Chronic pain patients at risk to lose opioids due to Oregon Medicaid proposal

The Oregon Health Authority is considering a proposal for the state’s Medicaid program that will remove opioid painkillers from patients who experience chronic pain. The proposal would require these patients to ultimately eliminate their opioids over a 12-month period of time. The intention is to increase the safety of patients and find different ways of helping the pain. The OHA states that, “Oregon has one of the highest rates of prescription opioid misuse in the nation.” Due to a growing dependency on opioids, an average of 3 people in Oregon die each week from an overdose from prescription opioids.

The proposal’s restrictions state that prescriptions would be confined to a seven-day supply, with potential to resume the prescription up to 90 days, contingent on the patient showing no signs of being at high risk for abuse. If a care provider believes that the opioid taper is not the best choice for the patient’s circumstances, an exception could be made. The proposal would not pertain to rheumatoid arthritis and cancer pain. Replacement treatment options the Oregon Health Plan would cover would include acupuncture, physical therapy, and yoga.
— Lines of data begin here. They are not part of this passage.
/-- One flip-flop at an edge. Settings `q`: bit 0 the clock, bits 3 to 1 the enable (4 and above: always enabled), bits 5
and 4 the set/reset line (2 and above: none). A synchronous set or reset acts at a clock edge also while the selected
clock enable is low: DESIGN CHOICE, R79 does not say (log entry 87). -/
def flopNext (q : Nat) (sr : BitVec 4) (e : LeEdge) (old data : Bool) : Bool :=
  let clocked := e.clocks.getLsbD (q % 2)
  let ce := bitsOf q 1 3
  let enabled := decide (4 ≤ ce) || e.enables.getLsbD ce
  let line := bitsOf q 4 2
  let active := decide (line < 2) && e.setReset.getLsbD line
  let mode := srMode (bitsOf sr.toNat (2 * line) 2)
  match active, mode with
  | true, .asyncReset => false
  | true, .asyncSet => true
  | true, .syncReset => if clocked then false else old
  | true, .syncSet => if clocked then true else old
  | false, _ => if clocked && enabled then data else old

/-- Key of a flip-flop: A is 0, B is 1. -/
def flopKey (tile le : Nat) (ff : Nat) : Nat := 64 * tile + 2 * le + ff

def State.flop (s : State) (k : Nat) : Bool := SMap.look false s.fabric.flop k

def State.putFlop (s : State) (k : Nat) (v : Bool) : State :=
  { s with fabric := { s.fabric with flop := SMap.put false s.fabric.flop k v } }

/-- A logic element at an edge: FF A captures Y1 or SUM or BX, FF B captures Y0 or BX (bits 66 and 74 choose BX). -/
def State.leEdge (s : State) (e : LeEdge) : State :=
  let c := Config.leCells (s.cells e.tile) e.le
  let sr := Config.clusterCells (s.cells e.tile) (e.le / 8)
  let o := leOutputs c e.inputs e.ci
  let ka := flopKey e.tile e.le 0
  let kb := flopKey e.tile e.le 1
  let a := flopNext (bitsOf c.toNat 67 6) sr e (s.flop ka) (if c.getLsbD 66 then e.bx else o.toA)
  let b := flopNext (bitsOf c.toNat 75 6) sr e (s.flop kb) (if c.getLsbD 74 then e.bx else o.y0)
  (s.putFlop ka a).putFlop kb b

/-- Initial values (03 R79): bit 73 of a logic element's settings for FF A, bit 81 for FF B. -/
def leInit (c : BitVec 96) (ff : Nat) : Bool := c.getLsbD (if ff = 0 then 73 else 81)

/-- Every flip-flop of region k at its initial value, and its fabric's other clocked state as after configuration
(03 R80). Only tiles with cells listed can have other initial values than those of all-zero cells. -/
def State.initFlops (s : State) (k : Nat) : State :=
  let inRegion := fun f => frameRegion f == k
  let s := { s with fabric := { s.fabric with
    flop := s.fabric.flop.drop fun key => inRegion (key / 64)
    ram := s.fabric.ram.drop inRegion
    mac := s.fabric.mac.drop inRegion } }
  let tiles := (List.range 3920).map (4000 * k + ·) |>.filter isLogicFrame
  s.forEach tiles fun s t => s.forEach (List.range 32) fun s le =>
    let c := Config.leCells (s.cells t) le
    (s.putFlop (flopKey t le 0) (leInit c 0)).putFlop (flopKey t le 1) (leInit c 1)

/-! ## RAM blocks (03 R89 to R95) -/

/-- Table 3-4. -/
inductive RamMode | tdp | sdp | rom | fifo
  deriving DecidableEq, Repr

/-- What a port shows when it reads the address it writes (03 R90). -/
inductive WriteMode | writeFirst | readFirst | noChange
  deriving DecidableEq, Repr

/-- One port of a RAM block at an edge (03 R89): whether its clock has the edge, and what its inputs carry. -/
structure RamPort where
  edge : Bool
  enable : Bool
  write : Bool
  lanes : BitVec 8
  addr : Nat
  data : BitVec 80
  deriving DecidableEq, Repr

/-- A RAM block at an edge: block by the frame index of its first content frame, and its ports. -/
structure RamEdge where
  block : Nat
  a : RamPort
  b : RamPort
  /-- The two ports share a clock (03 R91). -/
  shared : Bool
  deriving DecidableEq, Repr

/-- The settings of a RAM block. Widths are those of Table 3-4. -/
structure RamConfig where
  mode : RamMode
  widthA : Nat
  widthB : Nat
  ecc : Bool
  writeA : WriteMode
  writeB : WriteMode
  almostEmpty : Nat
  almostFull : Nat
  /-- Which of the tile's two tracks clocks each port (03 R102). -/
  clockA : Nat
  clockB : Nat
  deriving DecidableEq, Repr

def shapeWidth (v : Nat) : Nat := if v = 0 then 40 else if v = 1 then 20 else if v = 2 then 10 else if v = 3 then 5 else 80

def writeMode (v : Nat) : WriteMode := if v = 0 then .writeFirst else if v = 1 then .readFirst else .noChange

/-- The settings of the block whose first content frame is `f`, from its control frame. -/
def State.ramConfig (s : State) (f : Nat) : RamConfig :=
  let c := (Config.ramCells (s.cells (f + 4))).toNat
  let mode := bitsOf c 0 2
  let wA := shapeWidth (bitsOf c 2 3)
  let wB := shapeWidth (bitsOf c 5 3)
  { mode := if mode = 0 then .tdp else if mode = 1 then .sdp else if mode = 2 then .rom else .fifo
    widthA := wA, widthB := wB
    -- ECC has the two shapes of R93 alone: SDP 512 × 64, and TDP or SDP 1,024 × 32.
    ecc := c.testBit 8 && ((mode == 1 && (wA == 80 || wA == 40)) || (mode == 0 && wA == 40 && wB == 40))
    writeA := writeMode (bitsOf c 9 2), writeB := writeMode (bitsOf c 11 2)
    almostEmpty := bitsOf c 13 16, almostFull := bitsOf c 29 16
    clockA := bitsOf c 45 1, clockB := bitsOf c 46 1 }

/-- Cell b of a block (04 R132). -/
def State.ramCell (s : State) (f b : Nat) : Bool := (s.cells (f + b / 10240)).getLsbD (b % 10240)

def State.putRamCell (s : State) (f b : Nat) (v : Bool) : State :=
  let fr := f + b / 10240
  let c := s.cells fr
  let m : BitVec 10240 := BitVec.ofNat 10240 (2 ^ (b % 10240))
  s.putCells fr (if v then c ||| m else c &&& ~~~m)

/-- Word `w` of width `width`. -/
def State.ramWord (s : State) (f width w : Nat) : Nat :=
  (List.range width).foldl (fun acc j => acc + (s.ramCell f (width * w + j)).toNat * 2 ^ j) 0
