/-- The domain of region k is off, the device is in DOZE (13 R388), or a self-test program runs: an access returns DARK.
R487 says so while SHUTDOWN or STARTUP runs; that it holds while a program of BST_PROG_RUN runs too is a DESIGN CHOICE
(log entry 91). -/
def State.regionDark (s : State) (k : Nat) : Bool := !s.regionOn k || s.dozing || s.testing

/-- The region's fabric clocks run. -/
def State.regionRuns (s : State) (k : Nat) : Bool :=
  (s.mode == .boot || s.mode == .run) && s.regionOn k && s.loaded k && !s.fenced k && s.get .DEV_MODE_PHASE == 0

/-! ## Clock dependency (03 R100 to R103) -/

/-- The source of a line of quadrant q (Tables 3-6, 3-7): none for a global line that no FULL image has configured, which
is held low (R100), and for a line or an output that does not exist. -/
def State.lineSource (s : State) (q line : Nat) : Option ClockSource :=
  if h : line < 4 then some (.clkin ⟨line, h⟩)
  else if line = 4 then some .oscillator
  else if line < 8 then
    let b := SMap.look 0 s.fabric.globalLines line
    if b.testBit 7 && decide (bitsOf b 4 3 < 5) then some (.pll (Fin.ofNat 16 b) (Fin.ofNat 5 (bitsOf b 4 3))) else none
  else if line < 28 then some (.pll (Fin.ofNat 16 (4 * q + (line - 8) / 5)) (Fin.ofNat 5 (line - 8)))
  else if line < 32 then some (.recovered (Fin.ofNat 8 (2 * q + (line - 28) / 2)) (Fin.ofNat 2 line))
  else none

/-- The PLL behind a line of quadrant q. -/
def State.linePll (s : State) (q line : Nat) : Option Nat :=
  match s.lineSource q line with
  | some (.pll j _) => some j.val
  | _ => none

/-- Region k is clock-dependent on PLL j. -/
def State.dependsOn (s : State) (k j : Nat) : Bool :=
  k != j && s.loaded k && (List.range 16).any fun t => s.linePll (k / 4) (s.trackLine k t) == some j

/-- The source gives edges: a PLL while it is qualified and the output is enabled, a recovered clock while it runs (15
R439). What comes in at a pin, and the oscillator, are there when the command says so. -/
def State.sourceRuns (s : State) : ClockSource → Bool
  | .clkin _ | .oscillator => true
  | .pll j o =>
    s.flag .PLL_STAT_QUALIFIED j.val && (((SMap.look {} s.clocks.pll j.val).inForce.outs.getD o.val (0, false)).2)
  | .recovered q i => if i.val = 0 then s.flag .XCV_RCLK_RUN0 q.val else s.flag .XCV_RCLK_RUN1 q.val

/-- The source of regional track t of region k (R102). -/
def State.trackSource (s : State) (k t : Nat) : Option ClockSource := s.lineSource (k / 4) (s.trackLine k t)

/-- The port clock of region port p runs (R106, 15 R439). -/
def State.portClocked (s : State) (p : Nat) : Bool :=
  (s.trackSource (p / 4) (s.portTrack p)).any s.sourceRuns

/-! ## Pins (20 R532, Table 20-3) -/

def State.gioPin (s : State) (n : Nat) : GioPin := SMap.look {} s.fabric.gio n
def State.fioPin (s : State) (n : Nat) : FioPin := SMap.look {} s.fabric.fio n

def State.putGio (s : State) (n : Nat) (p : GioPin) : State :=
  { s with fabric := { s.fabric with gio := SMap.put {} s.fabric.gio n p } }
According to Portland Business Journal, the Health Evidence Review commission was sent hundreds of emails objecting to the proposal and expressing concerns from both pain specialists and patients. Some indicated that patients may seek out illegal avenues on how to get opioids, such as street drugs and thinks that this penalizes the patients who do not abuse the opioid prescriptions. In the report conducted by the Chronic Pain Taskforce, written public testimonies from angered patients and experts say that involuntary taper from opioid therapy increases pain and risk of suicide, while reduces function and the ability to work.

On September 20th, the Health Evidence Commission’s Chronic Pain Task Force will meet in Wilsonville, Oregon to discuss the feedback they received on August 9th in regards to the proposal and to discuss the framework for the evidence evaluation. Any implementation of the proposal would be in January 2020.